The simulation function (sim_fn) defines your generative model. It takes parameter values as input and returns simulated data.

Inputs

  • Named Arguments: The sim_fn must accept named arguments corresponding to the parameters defined in your priors_list. For example, if you have priors(norm_mean ~ unif(0, 10),norm_sd ~ unif(0, 10)), your sim_fn must accept norm_mean and norm_sd as arguments.
  • ... (Optional): While not strictly required by the abc_* functions themselves, it’s good practice to allow for ... in the function definition if you anticipate passing extra arguments during debugging or testing.

Output

  • List: The function must return a list containing the simulated data. The structure of this list is entirely up to your model. It could be a list of vectors, a list of data frames, or any other R object that represents the output of your simulation model.

Example

# Example sim_fn matching the parameters from priors defined later
example_sim_fn = function(norm_mean, norm_sd, gamma_mean, gamma_sd) {
  # Simulate data based on parameters
  A = rnorm(1000, norm_mean, norm_sd)
  B = rgamma2(1000, gamma_mean, gamma_sd) # Using a custom dist from tidyabc
  C = rgamma2(1000, gamma_mean, gamma_sd)

  # Return a list containing the simulated outputs
  return(
    list(
      data1 = A + B - C,  # Example composite output
      data2 = B * C       # Example composite output
    )
  )
}

2. Writing the Scoring Function (scorer_fn)

The scoring function (scorer_fn) compares simulated data to observed data, producing a set of summary statistics (distances or other metrics) that quantify the “closeness” of the simulation to the observation.

Inputs

  • simdata: This is the output list from your sim_fn.
  • obsdata: This is the observed data provided to the abc_* function, which should be in the same format as the simdata list.

Output

  • List: The function must return a list. Each element of this list corresponds to a component of the overall summary statistic used for comparison. Commonly, these components are distances (e.g., Wasserstein, RMSE) between corresponding parts of simdata and obsdata, but they could also be other metrics like summary moments (mean, variance).
  • Naming: The names of the list elements returned by scorer_fn are crucial. They must be consistent and identifiable, as they are used for weighting (scoreweights) and internal processing.

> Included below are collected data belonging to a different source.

-- ==== Sys2Proof/Machine/Replay.lean ====
section
/-! DEFINITION. The replay requests (R710 to R712), and the two chain frames that a replaying station also waits for: HEARTBEAT and XFER. -/
namespace Sys2Proof.Machine

/-- REPLAY (R710, R711): the order is answered at once with a status and a refusal reason; from the chain the replay runs once everything has been
fetched. -/
def execReplay (order : Bytes) (s : State) : Host.Outcome State Fault Refusal :=
  if s.tellsStatus then
    if order.length ≠ 16 then .next (s.recAnswer 8 2)
    else if s.refusedAtOnce order ≠ 0 then
      .next ((s.setReport { source := rplSource order, result := 3, reason := 1 }).recAnswer 8 1 (le 1 1))
    else if rplSource order = 2 then .next ((s.replayChain order).recAnswer 8 0 (le 1 0))
    else
      let s1 := s.replayFrom order (if rplSource order = 0 then s.ownSrc else if rplSource order = 1 then cardSrc s.rpl.card else none)
      .next (s1.recAnswer 8 (if s1.rpl.result = 3 then 1 else 0) (le 1 s1.rpl.reason))
  else .next s

/-- REPLAY_READ (R712): bytes of the report after the status. -/
def execReplayRead (off len : Nat) (s : State) : Host.Outcome State Fault Refusal :=
  if s.inRecovery then
    if len = 0 ∨ 4096 < len then .next (s.recAnswer 9 2)
    else if s.rpl.ran then .next (s.recAnswer 9 0 ((s.rpl.bytes.drop off).take len))
    else .next (s.recAnswer 9 1)
  else .next s

/-- HEARTBEAT (R605, R610, R611, R618, R719). -/
def execHeartbeat (s : State) : Host.Outcome State Fault Refusal :=
  match s.takeFrame 2 with
  | none => .next s
  | some ((link, f), s1) =>
    let s2 := s1.heartbeatIn link f
    .next (match s2.rpl.fetch with | some x => s2.fetchHeard x (sefSrc f) | none => s2)

/-- XFER (R619, R630, R636, R719). -/
def execXfer (s : State) : Host.Outcome State Fault Refusal :=
  match s.takeFrame 7 with
  | none => .next s
  | some ((_, f), s1) =>
    match s1.rpl.fetch with
    | some x =>
      let b := sefBody f
      .next (if x.peer = sefSrc f then s1.fetchPart x (Machine.fld 0 1 b) (Machine.fld 8 8 b) (b.drop 16) else s1)
    | none => .next (s1.xferIn f)

end Sys2Proof.Machine
end

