-- ==== Sys2Proof/Machine/Step.lean ====
section
/-! DEFINITION. One step of the block: the command at the front of the queue, or the passing of time on an empty queue. -/
namespace Sys2Proof.Machine

/-- Take the command at the front of the queue and run it with the queue's rest; on an empty queue time passes. -/
def step (s : State) : Host.Outcome State Fault Refusal :=
  match s.pending with
  | [] => .next s.idleTick
  | c :: rest => exec c { s with pending := rest }

/-- The state with the command a word spells at the front of its queue; no row of the table has bits, so no word spells one. -/
def State.withFetchWord (s : State) (nbits w : Nat) : State :=
  match decodeTableWord nbits w with
  | some c => { s with pending := c :: s.pending }
  | none => s

end Sys2Proof.Machine
end

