/-- Start-up (R3, R183, R484, R522, R547, R640, R647, R649, R675, R681, R691, R692, R697, R699). After a reset the ROM sees the board; a BLANK part is opened, a SCRAPPED one stays, RECOVER_N leads to recovery unless the unit is held, an image that is refused or gives no role to configuration wait, a card to its delivery, no passing slot to recovery; otherwise the slot's body is loaded, the sections
are applied and the ladder starts after the delay. Each rung comes a rung time after the one before: PLL_A, the arbiter, keys, media, the device port, the chain, dunes, time, the front end, the power line and the radio, those whose sections and keys there are. At rung 16, once restore has ended, a keyless unit stays without service; another is in service, the
holder with its START journaled unless it is a triad's. BOOT up to a rung is BOOT up to the one before and that rung. -/
def Obligations.TheUnitStartsByItsLadder : Prop :=
  (∀ (dt restore : Nat) (recover vio33 : Bool) (card : Option Card) (geom : Option NandGeom) (s s1 a b : State) (img : Bytes), s.Inv → s1 = s.advance dt →
    a = ({ s1 with rpl := { s1.rpl with card := card }, boot := { s1.boot with vio33 := vio33 } } : State).setBit rSysClk 0 true →
    b = (if geom = none ∨ geom = s.med.nand.board then a else { a with med := { a.med with nand := { board := geom } }, obox := [], evr := {} }) → img = s.nor.cfgImage →
    (s.pow.phase ≠ .rom → exec (.boot dt restore recover card geom vio33 0) s = .next s1) ∧
    (s.pow.phase = .rom → s.sec.otp.lc = .blank → exec (.boot dt restore recover card geom vio33 0) s = .next (b.transitionWhen .open_)) ∧
    (s.pow.phase = .rom → s.sec.otp.lc = .scrapped → exec (.boot dt restore recover card geom vio33 0) s = .next { b with pow := { b.pow with phase := .scrapped } }) ∧
    (s.pow.phase = .rom → s.sec.otp.lc ≠ .blank → s.sec.otp.lc ≠ .scrapped → s.bitOf rOasTampstat 8 = false →
      (recover = true → exec (.boot dt restore recover card geom vio33 0) s = .next (b.enterRecovery 1)) ∧
      (recover = true → card = none → ∃ t, exec (.boot dt restore recover card geom vio33 0) s = .next t ∧ t.pow.phase = .recovery ∧ t.boot.rcause = 1 ∧ t.boot.reason = 1 ∧ t.sysKey = none ∧ t.rings = List.replicate 16 {} ∧ t.sef.on = false ∧ t.nor = s.nor ∧ t.oas = s1.oas) ∧
      (recover = false → b.configWait img = true → exec (.boot dt restore recover card geom vio33 0) s = .next (b.enterRecovery 3)) ∧
      (judgeCfg s.sec.otp b.csvnFloor none img ≠ 0 → b.configWait img = true) ∧ (cfgSection img 2 = none → b.configWait img = true) ∧ (∀ w, cfgSection img 13 = some w → seifOk w = false → b.configWait img = true) ∧
      (∀ d, recover = false → b.configWait img = false → cardOkOf img = true ∨ s.sec.otp.lc = .open_ → b.deliverCard = some d → exec (.boot dt restore recover card geom vio33 0) s = .next d) ∧
      (recover = false → b.configWait img = false → (cardOkOf img = false ∧ s.sec.otp.lc ≠ .open_) ∨ b.deliverCard = none →
        (∀ (w : State) (g : Bool), b.chooseSlot = (none, g, w) → exec (.boot dt restore recover card geom vio33 0) s = .next (w.enterRecovery 2)) ∧
        (∀ (k : Nat) (w : State) (g : Bool), b.chooseSlot = (some k, g, w) →
          ∃ t, exec (.boot dt restore recover card geom vio33 0) s = .next t ∧ t.pow.phase = .ladder ∧ t.pow.rungAt = s1.t + msU (fld 7 1 s.unitId % 32) ∧ t.boot.slot = k ∧ t.boot.svn = fld 12 4 (w.nor.fwImage k).1 ∧ t.code = codeOf (w.nor.fwImage k).2 ∧
            t.boot.fallback = (if k = s.nor.pref then none else some (k + flag 8 g)) ∧ t.boot.img = img ∧ t.nor = w.nor ∧ t.seq.journal = s.seq.journal))) ∧
    (s.pow.phase = .rom → s.sec.otp.lc ≠ .blank → s.sec.otp.lc ≠ .scrapped → s.bitOf rOasTampstat 8 = true → b.configWait img = true →
      (s.sec.otp.lc ≠ .field → ∃ t, exec (.boot dt restore recover card geom vio33 0) s = .next t ∧ t.pow.phase = .alarmHold ∧ t.pow.rungAt = s1.t) ∧
      (s.sec.otp.lc = .field → s.severeLatched = true → s.bitOf rOasTampcfg 18 = true → exec (.boot dt restore recover card geom vio33 0) s = .next (b.transitionWhen .return_)))) ∧
  (∀ (dt restore : Nat) (recover vio33 : Bool) (card : Option Card) (geom : Option NandGeom) (k l : Fin 17) (s u : State), s.pow.phase = .rom → l.val = k.val + 1 → exec (.boot dt restore recover card geom vio33 k) s = .next u →
    exec (.boot dt restore recover card geom vio33 l) s = exec (.ladderRung restore) u) ∧
  (∀ (dt : Nat) (s : State), (s.pow.phase ≠ .ladder ∧ s.pow.phase ≠ .alarmHold) ∨ (s.pow.phase = .ladder ∧ 16 ≤ s.fld rSysLadder 20 16) → exec (.ladderRung dt) s = .next s) ∧
  (∀ (dt k : Nat) (s s1 u : State), s.Inv → s.pow.phase = .ladder → k = s.fld rSysLadder 20 16 + 1 → s1 = s.until (s.pow.rungAt + usU (max 10 (s.fld rSysLadder 9 0))) →
    u = ({ s1 with pow := { s1.pow with rungAt := s1.t } } : State).setFld rSysLadder 20 16 k →
    (k = 1 → exec (.ladderRung dt) s = .next { u with pow := { u.pow with plls := s.pow.plls.set 0 true, locks := s.pow.locks.set 0 true } }) ∧
    (k = 2 → exec (.ladderRung dt) s = .next (u.setBit rArbCtl 0 true)) ∧
    (k = 3 ∨ k = 4 ∨ k = 8 ∨ k = 15 → exec (.ladderRung dt) s = .next u) ∧
    (k = 5 → exec (.ladderRung dt) s = .next u.rungKeys ∧ u.rungKeys.bitOf rKeyCtl 0 = true ∧ u.rungKeys.bitOf rCphCtl 0 = true ∧
      (cfgSection s.boot.img 14 = none → u.rungKeys.sysKey = s.sysKey ∧ u.rungKeys.bitOf rKeyIrq 1 = true ∧ u.rungKeys.bitOf rArbCtl 0 = false)) ∧
    (k = 6 → exec (.ladderRung dt) s = .next u.rungMedia) ∧ (k = 6 → s.hasSec 12 = false → u.rungMedia = u.setBit rEvrCtl 0 true) ∧
    (k = 7 → exec (.ladderRung dt) s = .next u.rungNet) ∧ (k = 7 → s.hasSec 10 = true → u.rungNet.bitOf rNetCtl 0 = true ∧ u.rungNet.pow.locks = s.pow.locks.set 1 true) ∧
    (k = 9 ∨ k = 10 ∨ k = 11 ∨ k = 12 ∨ k = 13 ∨ k = 14 → s.sysKey = none → exec (.ladderRung dt) s = .next u) ∧
    (s.sysKey ≠ none →
      (k = 9 → exec (.ladderRung dt) s = .next (if s.hasSec 13 then { u.setBit rSefCtl 0 true with sef := { s.sef with on := true, state := 1 } } else u)) ∧
      (k = 10 → ∃ t, exec (.ladderRung dt) s = .next t ∧ ∀ d < min 8 (atLeast1 (s.fld rErgPwr 3 0)), d < s.erg.dunes.length → (t.dune d).pwr = .awake) ∧
      (k = 11 → exec (.ladderRung dt) s = .next (u.setBit rTimCtl 0 true).freeRate) ∧
      (k = 12 → s.hasSec 7 = false → exec (.ladderRung dt) s = .next u) ∧
      (k = 12 → s.hasSec 7 = true → ∃ t, exec (.ladderRung dt) s = .next t ∧ t.bitOf rMtrCtl 0 = true ∧ t.pow.locks = s.pow.locks.set 3 true ∧ t.fe.run = true ∧ t.fe.t0 = s1.t ∧ t.fe.unsettled = true) ∧
      (k = 13 → exec (.ladderRung dt) s = .next (if s.hasSec 6 then { u.setBit rPlcCtl 0 true with plc := { s.plc with beaconAt := s1.t } } else u)) ∧
      (k = 14 → s.hasSec 5 = false → exec (.ladderRung dt) s = .next u) ∧
      (k = 14 → s.hasSec 5 = true → ∃ t, exec (.ladderRung dt) s = .next t ∧ t.bitOf rRadCtl 0 = true ∧ t.pow.locks = s.pow.locks.set 2 true ∧ t.rad = { s.rad with budget := t.dutyCap, budgetAt := s1.t })) ∧
    (∀ s2 v : State, k = 16 → s2 = s1.advance dt → v = ({ s2 with pow := { s2.pow with rungAt := s2.t } } : State).setFld rSysLadder 20 16 16 →
      (s.sysKey = none → exec (.ladderRung dt) s = .next { v with pow := { v.pow with phase := .keyless } }) ∧
      (s.sysKey ≠ none → v.restoreContext.boot.carry = true → exec (.ladderRung dt) s = .next v.restoreContext.carryCut) ∧
      (s.sysKey ≠ none → v.restoreContext.boot.carry = false →
        ∃ t, exec (.ladderRung dt) s = .next t ∧ t = v.restoreContext.enterService ∧ t.pow.phase = .service ∧ t.seq.holder = !s.triad ∧
          (s.triad = true → t.boot.startDue = true) ∧ (s.triad = false → ∃ e ∈ t.seq.journal, e.kind = .start ∧ e.jsn = v.restoreContext.seq.nextJsn)))) ∧
  (∀ (dt k : Nat) (s s1 u : State), s.pow.phase = .alarmHold → k = s.fld rSysLadder 20 16 + 1 → s1 = s.until (s.pow.rungAt + usU (max 10 (s.fld rSysLadder 9 0))) → u = ({ s1 with pow := { s1.pow with rungAt := s1.t } } : State).setFld rSysLadder 20 16 k →
    (k = 1 → exec (.ladderRung dt) s = .next { u with pow := { u.pow with plls := s.pow.plls.set 0 true, locks := s.pow.locks.set 0 true } }) ∧ (k = 8 → exec (.ladderRung dt) s = .next u) ∧ (k ≠ 1 → k ≠ 2 → k ≠ 8 → exec (.ladderRung dt) s = .next s) ∧
    (k = 2 → ∃ t, exec (.ladderRung dt) s = .next t ∧ t.t = (s.until (s.pow.rungAt + 6 * usU (max 10 (s.fld rSysLadder 9 0)))).t ∧ t.pow.phase = .alarmHold ∧ t.pow.rungAt = t.t ∧ (s.hasSec 10 = true → t.pow.locks = s.pow.locks.set 1 true)))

Combining Scorer Outputs and Comparison to Observed Scores

  1. Execution: The scorer_fn is called repeatedly within the ABC workflow, once for each simulation (simdata) against the fixed obsdata.
  2. Component Scores: The output of scorer_fn(simdata, obsdata) is a list of component scores (e.g., list(data1 = dist1, data2 = dist2)).
  3. Combining Components: The ABC algorithm combines these component scores into a single summary distance for each simulation. The method is specified by the distance_method argument in abc_* functions:
    • "euclidean" (default): Calculates the weighted Euclidean distance:
      \[ d_{summary} = \sqrt{\sum_i (w_i \cdot s_i)^2} \] where \(s_i\) is the \(i\)-th component score (e.g., dist1, dist2) and \(w_i\) is the corresponding weight from the scoreweights vector.
    • "manhattan": Calculates the weighted Manhattan distance:
      \[ d_{summary} = \sum_i w_i \cdot |s_i| \]
    • "mahalanobis": Calculates the Mahalanobis distance using the covariance matrix of the component scores from the first wave, incorporating weights.
  4. obsscores: This argument allows you to provide pre-calculated component scores for the obsdata itself (e.g., list(data1 = 0, data2 = 0) if comparing against obsdata using scorer_fn(obsdata, obsdata) yields zeros). This is optional and often inferred internally if scorer_fn is run on obsdata itself initially.
  5. Tolerance and Kernels: The final \(d_{summary}\) is compared against a tolerance threshold (epsilon) using a kernel function (defined by the kernel argument) to calculate the ABC weights for each simulation.

Example

# Example scorer_fn matching the simdata structure from example_sim_fn
example_scorer_fn = function(simdata, obsdata) {
  # Compare corresponding elements of simdata and obsdata
  # Using calculate_wasserstein from tidyabc as an example distance
  return(list(
    data1 = calculate_wasserstein(simdata$data1, obsdata$data1),
    data2 = calculate_wasserstein(simdata$data2, obsdata$data2)
  ))
  # Output: list(data1 = <dist_val1>, data2 = <dist_val2>)
}

Score Weights (scoreweights)

The scoreweights argument allows you to assign relative importance to each component score returned by scorer_fn.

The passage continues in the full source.